MATERIAL PROVIDED

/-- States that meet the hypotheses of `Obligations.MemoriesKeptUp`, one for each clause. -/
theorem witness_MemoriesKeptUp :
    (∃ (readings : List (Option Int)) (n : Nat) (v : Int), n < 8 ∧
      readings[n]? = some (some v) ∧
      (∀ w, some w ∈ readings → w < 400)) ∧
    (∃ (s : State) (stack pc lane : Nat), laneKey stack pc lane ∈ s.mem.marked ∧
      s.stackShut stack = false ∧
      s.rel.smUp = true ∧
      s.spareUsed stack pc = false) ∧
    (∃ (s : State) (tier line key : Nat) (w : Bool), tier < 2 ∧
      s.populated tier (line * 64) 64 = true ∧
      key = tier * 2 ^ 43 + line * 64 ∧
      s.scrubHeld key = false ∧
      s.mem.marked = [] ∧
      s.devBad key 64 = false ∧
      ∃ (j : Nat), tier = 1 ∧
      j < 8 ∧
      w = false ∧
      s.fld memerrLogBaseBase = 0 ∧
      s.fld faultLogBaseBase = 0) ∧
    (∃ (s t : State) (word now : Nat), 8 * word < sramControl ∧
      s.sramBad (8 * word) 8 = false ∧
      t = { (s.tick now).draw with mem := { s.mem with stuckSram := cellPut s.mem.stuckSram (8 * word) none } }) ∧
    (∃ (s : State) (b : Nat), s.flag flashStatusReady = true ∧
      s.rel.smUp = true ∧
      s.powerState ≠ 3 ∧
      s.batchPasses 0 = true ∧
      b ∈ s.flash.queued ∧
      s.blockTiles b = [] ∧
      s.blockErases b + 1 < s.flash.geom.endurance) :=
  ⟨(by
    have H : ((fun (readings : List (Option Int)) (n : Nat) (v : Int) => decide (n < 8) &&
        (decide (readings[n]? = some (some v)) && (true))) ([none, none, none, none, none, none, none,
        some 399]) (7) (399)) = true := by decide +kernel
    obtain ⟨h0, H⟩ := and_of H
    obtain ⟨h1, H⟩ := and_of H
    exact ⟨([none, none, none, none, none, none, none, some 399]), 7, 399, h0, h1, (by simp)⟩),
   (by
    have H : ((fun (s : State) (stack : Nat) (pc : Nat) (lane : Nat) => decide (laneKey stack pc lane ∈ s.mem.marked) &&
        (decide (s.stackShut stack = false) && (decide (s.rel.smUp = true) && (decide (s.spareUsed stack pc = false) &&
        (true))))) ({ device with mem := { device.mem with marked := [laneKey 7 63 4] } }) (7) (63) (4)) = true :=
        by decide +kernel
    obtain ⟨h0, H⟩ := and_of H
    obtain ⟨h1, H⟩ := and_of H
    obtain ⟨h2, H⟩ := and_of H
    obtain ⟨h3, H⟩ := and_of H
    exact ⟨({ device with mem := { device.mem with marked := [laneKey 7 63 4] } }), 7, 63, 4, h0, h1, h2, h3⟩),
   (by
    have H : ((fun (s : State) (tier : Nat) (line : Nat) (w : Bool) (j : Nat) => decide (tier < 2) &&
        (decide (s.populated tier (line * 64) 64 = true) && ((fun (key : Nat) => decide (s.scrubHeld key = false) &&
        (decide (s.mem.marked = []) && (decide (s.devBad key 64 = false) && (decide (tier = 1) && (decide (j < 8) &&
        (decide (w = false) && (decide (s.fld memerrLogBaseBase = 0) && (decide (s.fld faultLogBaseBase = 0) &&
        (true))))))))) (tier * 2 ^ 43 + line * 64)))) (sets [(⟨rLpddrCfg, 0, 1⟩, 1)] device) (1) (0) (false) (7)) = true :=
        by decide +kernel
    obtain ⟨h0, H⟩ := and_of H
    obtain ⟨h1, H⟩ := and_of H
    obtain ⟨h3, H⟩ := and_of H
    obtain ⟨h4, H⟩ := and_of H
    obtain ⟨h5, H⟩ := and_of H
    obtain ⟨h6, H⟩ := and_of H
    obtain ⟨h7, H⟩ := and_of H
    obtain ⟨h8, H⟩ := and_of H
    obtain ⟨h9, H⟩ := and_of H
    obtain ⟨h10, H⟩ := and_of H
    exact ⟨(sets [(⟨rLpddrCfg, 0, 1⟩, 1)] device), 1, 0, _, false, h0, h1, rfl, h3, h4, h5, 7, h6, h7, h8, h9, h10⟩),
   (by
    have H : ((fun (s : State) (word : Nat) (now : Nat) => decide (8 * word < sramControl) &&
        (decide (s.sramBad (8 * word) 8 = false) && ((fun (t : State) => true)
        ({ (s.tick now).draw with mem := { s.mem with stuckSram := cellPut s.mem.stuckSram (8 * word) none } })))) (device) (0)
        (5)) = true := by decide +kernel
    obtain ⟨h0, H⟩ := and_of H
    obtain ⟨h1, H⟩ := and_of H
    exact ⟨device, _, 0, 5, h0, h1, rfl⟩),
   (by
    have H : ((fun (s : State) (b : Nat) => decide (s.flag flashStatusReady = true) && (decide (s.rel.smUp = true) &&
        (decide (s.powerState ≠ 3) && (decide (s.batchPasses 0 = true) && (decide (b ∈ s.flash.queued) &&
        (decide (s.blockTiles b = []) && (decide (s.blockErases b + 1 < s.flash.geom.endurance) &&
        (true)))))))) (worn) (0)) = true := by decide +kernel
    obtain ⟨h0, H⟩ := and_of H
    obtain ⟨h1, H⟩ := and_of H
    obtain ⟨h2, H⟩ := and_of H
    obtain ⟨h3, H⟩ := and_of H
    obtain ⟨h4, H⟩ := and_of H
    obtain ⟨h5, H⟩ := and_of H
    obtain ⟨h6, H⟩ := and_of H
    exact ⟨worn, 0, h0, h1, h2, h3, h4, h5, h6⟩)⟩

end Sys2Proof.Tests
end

INSTRUCTIONS TO FOLLOW
Your answer should consist of each line of the data above in which the word "faultLogBaseBase" occurs.

REPLY
      s.fld faultLogBaseBase = 0) ∧
        (decide (w = false) && (decide (s.fld memerrLogBaseBase = 0) && (decide (s.fld faultLogBaseBase = 0) &&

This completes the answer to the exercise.